The XGBoost was applied with the default setting, except for one parameter, namely eval_metric = ‘mlogloss’. The training time complexity of XGBoost is O(KD ‖x‖ log(N)), where K is the number of trees generated, D represents the maximum depth of the tree, ‖x‖ represents the non-empty sample size for training and N represents the total number of records. Apparently, K and D, are constant numbers, and miss-values were filled in during the preprocessing step, so ‖x‖ would be equal to n in this case. So, the time complexity of XGBoost during training becomes O(N long(N)).
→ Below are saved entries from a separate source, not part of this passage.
-- ==== Sys2Proof/Machine/Asm.lean ====
section
/-! DEFINITION. The assembler (R77, R78): the operations a statement stands for, and its access words. -/

namespace Sys2Proof.Machine

/-- The operation of a format-N mnemonic (R73). -/
def instrN : OpN → Instr
  | .nop => .nop
  | .crc16Init => .crc16Init
  | .crc16Feed4 => .crc16Feed4
  | .crc32Init => .crc32Init
  | .crc32Feed4 => .crc32Feed4
  | .rxReset => .rxReset
  | .txAbort => .txAbort
  | .clrerr => .clrerr
  | .sreset => .sreset

/-- The operation of a format-B mnemonic (R73). -/
def instrB : OpB → Octet → Instr
  | .crc16Feed, d => .crc16Feed d
  | .crc32Feed, d => .crc32Feed d
  | .rxPush, d => .rxPush d
  | .txData, d => .txData d
  | .txRaw, d => .txRaw d

/-- The read of a register (R73). -/
def instrRd : RegName → Instr
  | .cmd => .rdCmd
  | .data => .rdData
  | .config => .rdConfig
  | .status => .rdStatus
  | .crc16 => .rdCrc16
  | .crc32 => .rdCrc32
  | .crc32Result => .rdCrc32Result
  | .rxHdr => .rdRxHdr
  | .rxChk => .rdRxChk
  | .rxCnt => .rdRxCnt
  | .rxResult => .rdRxResult
  | .txInfo => .rdTxInfo
  | .rxPos => .rdRxPos
  | .rxPstart => .rdRxPstart

/-- Octets fed to an engine: each full group of four through DATA and FEED4, the rest by FEED (R78). -/
def feedBytes (feed4 : Instr) (feed : Octet → Instr) : List Octet → List Instr
  | b0 :: b1 :: b2 :: b3 :: rest => .wrData (pack b0 b1 b2 b3) :: feed4 :: feedBytes feed4 feed rest
  | os => os.map feed

/-- CRC16.BYTES (R78). -/
def crc16Bytes (os : List Octet) : List Instr := feedBytes .crc16Feed4 .crc16Feed os

/-- CRC32.BYTES (R78). -/
def crc32Bytes (os : List Octet) : List Instr := feedBytes .crc32Feed4 .crc32Feed os

/-- RX.BYTES (R78). -/
def rxBytes (os : List Octet) : List Instr := os.map .rxPush

/-- TX.FRAME id, os (R78). -/
def txFrame (id : Octet) (os : List Octet) : List Instr :=
  .txStart id (BitVec.ofNat 16 os.length) :: os.map .txData

/-- TX.BYTES (R78). -/
def txBytes (os : List Octet) : List Instr := os.map .txRaw

/-- A list of octet operands. -/
def octetList (os : List Nat) : List Octet := os.map (BitVec.ofNat 8)

/-- The operations a well-formed statement stands for (R77, R78). -/
def expand : Stmt → List Instr
  | .opN op => [instrN op]
  | .opB op o => [instrB op (BitVec.ofNat 8 o)]
  | .txStart id len => [.txStart (BitVec.ofNat 8 id) (BitVec.ofNat 16 len)]
  | .wrData v => [.wrData (BitVec.ofNat 32 v)]
  | .wrConfig v => [.wrConfig (BitVec.ofNat 32 v)]
  | .rd r => [instrRd r]
  | .crc16Bytes os => crc16Bytes (octetList os)
  | .crc32Bytes os => crc32Bytes (octetList os)
  | .crc16Of os => .crc16Init :: crc16Bytes (octetList os)
  | .crc32Of os => .crc32Init :: crc32Bytes (octetList os)
  | .rxBytes os => rxBytes (octetList os)
  | .txFrame id os => txFrame (BitVec.ofNat 8 id) (octetList os)
  | .txBytes os => txBytes (octetList os)
  | .cfg skip maxlen => [.wrConfig (BitVec.ofNat 32 (maxlen * 2 ^ 16 + skip))]

/-- The access words of a statement; an operand out of range is an assembly error, and no value is truncated (R77). -/
def assemble (st : Stmt) : Option (List AccessWord) :=
  if st.wf then some ((expand st).map encode) else none

end Sys2Proof.Machine
end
4.2. Explainable Artificial Intelligence (XAI)

Experimental results indicate that XGBoost delivered the best results with the selected features after SMOTE oversampling. The nature of the XGBoost model is black box. Therefore, XAI was applied to make the high-performance model more transparent. In the ML model, some models like DT, Logistic Regression (LR), K-Nearest Neighbor (KNN) are simple and transparent models. While the complex models like SVM, ANN and ensemble models are opaque. In the current study post-hoc approach using LIME and SHAP was applied. Figure 3 provides the global explanation of the XGBoost model using selected features and an oversampled dataset. Figure 4 shows a local explanation of the XGBoost model using a selected and oversampled dataset. In addition, the rules are extracted from the XGBoost model using the global surrogate model. Extracted rules are mentioned below.
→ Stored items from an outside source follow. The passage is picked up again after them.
/-- The encoding examples that the spec derives (R79, "derived: from rules R70, R71 and R73"), and its illegal one. -/
def Obligations.EncodingExamplesOfR79 : Prop :=
  assemble (.opN .nop) = some [0x10000000000#41] ∧ decode 0x10000000000#41 = .ok .nop ∧
  assemble (.opB .crc16Feed 0x31) = some [0x10000003102#41] ∧ decode 0x10000003102#41 = .ok (.crc16Feed 0x31#8) ∧
  assemble (.opB .rxPush 0x02) = some [0x10000000221#41] ∧ decode 0x10000000221#41 = .ok (.rxPush 0x02#8) ∧
  assemble (.txStart 0x30 0) = some [0x10000003030#41] ∧ decode 0x10000003030#41 = .ok (.txStart 0x30#8 0#16) ∧
  assemble (.txStart 0x21 4) = some [0x10000042130#41] ∧ decode 0x10000042130#41 = .ok (.txStart 0x21#8 4#16) ∧
  assemble (.wrData 0x34333231) = some [0x10434333231#41] ∧ decode 0x10434333231#41 = .ok (.wrData 0x34333231#32) ∧
  assemble (.wrConfig 0xFFFF0010) = some [0x108FFFF0010#41] ∧ decode 0x108FFFF0010#41 = .ok (.wrConfig 0xFFFF0010#32) ∧
  assemble (.rd .status) = some [0x00C00000000#41] ∧ (∀ w : Word, decode (0#1 ++ 0x0C#8 ++ w) = .ok .rdStatus) ∧
  assemble (.opN .sreset) = some [0x100000000FF#41] ∧ decode 0x100000000FF#41 = .ok .sreset ∧
  decode 0x10000000102#41 = .ok (.crc16Feed 0x01#8) ∧
  (∀ s : State, step (s.present 0x10000010102#41) = .next (s.raise .illegalCmd))

/-- An assembler operand out of range is an assembly error, and one in range is not truncated (R77). -/
def Obligations.AssemblerTruncatesNoOperand : Prop :=
  (∀ (op : OpB) (o : Nat), 256 ≤ o → assemble (.opB op o) = none) ∧
  (∀ (op : OpB) (d : Octet), assemble (.opB op d.toNat) = some [encode (instrB op d)]) ∧
  (∀ id len : Nat, 256 ≤ id ∨ 65536 ≤ len → assemble (.txStart id len) = none) ∧
  (∀ (id : Octet) (len : Half), assemble (.txStart id.toNat len.toNat) = some [encode (.txStart id len)]) ∧
  (∀ v : Nat, 2 ^ 32 ≤ v → assemble (.wrData v) = none ∧ assemble (.wrConfig v) = none) ∧
  (∀ v : Word, assemble (.wrData v.toNat) = some [encode (.wrData v)] ∧
    assemble (.wrConfig v.toNat) = some [encode (.wrConfig v)])

/-! ## One step -/

/-- A step takes the host's next operation and runs what it decodes to; the operations after it stay. -/
def Obligations.StepRunsTheDecodedOperation : Prop :=
  ∀ (s : State) (a : AccessWord) (rest : List AccessWord) (i : Instr),
    s.pending = a :: rest → decode a = .ok i → i.wf = true → step s = exec i { s with pending := rest }

/-- Every step answers a next state, whatever the host's operations are: no operation faults or is refused (R232, R267).
That an emitting operation completes carries the premise that the TXOUT sink accepts every octet, TX_SINK_READY = true
(R266, D25, I11): THE MODEL'S CHOICE, which the spec fixes for the model and leaves open for a platform (log 4). That a step
without a host operation answers a next state is THE MODEL'S CHOICE too (log 2). -/
def Obligations.EveryStepAnswersNext : Prop := ∀ s : State, ∃ t : State, step s = .next t

/-- While the host supplies no operation nothing changes. THE MODEL'S CHOICE (log 2), from R8's "state it does not name is
unchanged" and R246. -/
def Obligations.StepWithoutOperationChangesNothing : Prop := ∀ s : State, s.pending = [] → step s = .next s

/-- Each operation performed writes nothing into the host's operations still to come. -/
def Obligations.OperationsLeaveTheHostsQueue : Prop :=
  ∀ (s t : State) (a : AccessWord) (rest : List AccessWord),
    s.pending = a :: rest → step s = .next t → t.pending = rest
IF (C_Uz4 > 0.218) && (AA_Tz1 <= 22.0) && (C_Uz4 <= 0.4) THEN response: 8309.0 | based on 19,759 samples
IF (C_Uz4 <= 0.218) && (BBB_z3 > -0.058) && (C_Uz4 <= 0.145) THEN response: 12172.0 | based on 13,325 samples
IF (C_Uz4 <= 0.218) && (BBB_z3 <= −0.058) && (B_Uz4 <= 0.18) THEN response: 7681.0 | based on 13,047 samples
IF (C_Uz4 > 0.218) && (AA_Tz1 <= 22.0) && (C_Uz4 > 0.4) THEN response: 303.0 | based on 4387 samples
IF (C_Uz4 > 0.218) && (AA_Tz1 > 22.0) && (BBB_z3 > −0.423) THEN response: 2.0 | based on 3721 samples
IF (C_Uz4 <= 0.218) && (BBB_z3 <= −0.058) && (B_Uz4 > 0.18) THEN response: 5.0 | based on 2210 samples
IF (C_Uz4 <= 0.218) && (BBB_z3 > −0.058) && (C_Uz4 > 0.145) THEN response: 2.0 | based on 132 samples
IF (C_Uz4 > 0.218) && (AA_Tz1 > 22.0) && (BBB_z3 <= −0.423) THEN response: 1.0 | based on 2 samples

5. Further Discussion

The current research focuses on the attacks related to smart HVAC systems, which are considered to be a critical component of the building management system (BMS). We used HVAC system attack detection dataset published by Elnour et al. [8], which was acquired using the transient system simulation tool (TRNSYS). Furthermore, the performance of the proposed models was compared to the benchmark study, [8]. According to our findings, most of the classifiers, particularly the XGBoost classifier, outperformed the benchmark study across all the evaluation measures. Table 10 illustrates the comparison of the benchmark study with our proposed study.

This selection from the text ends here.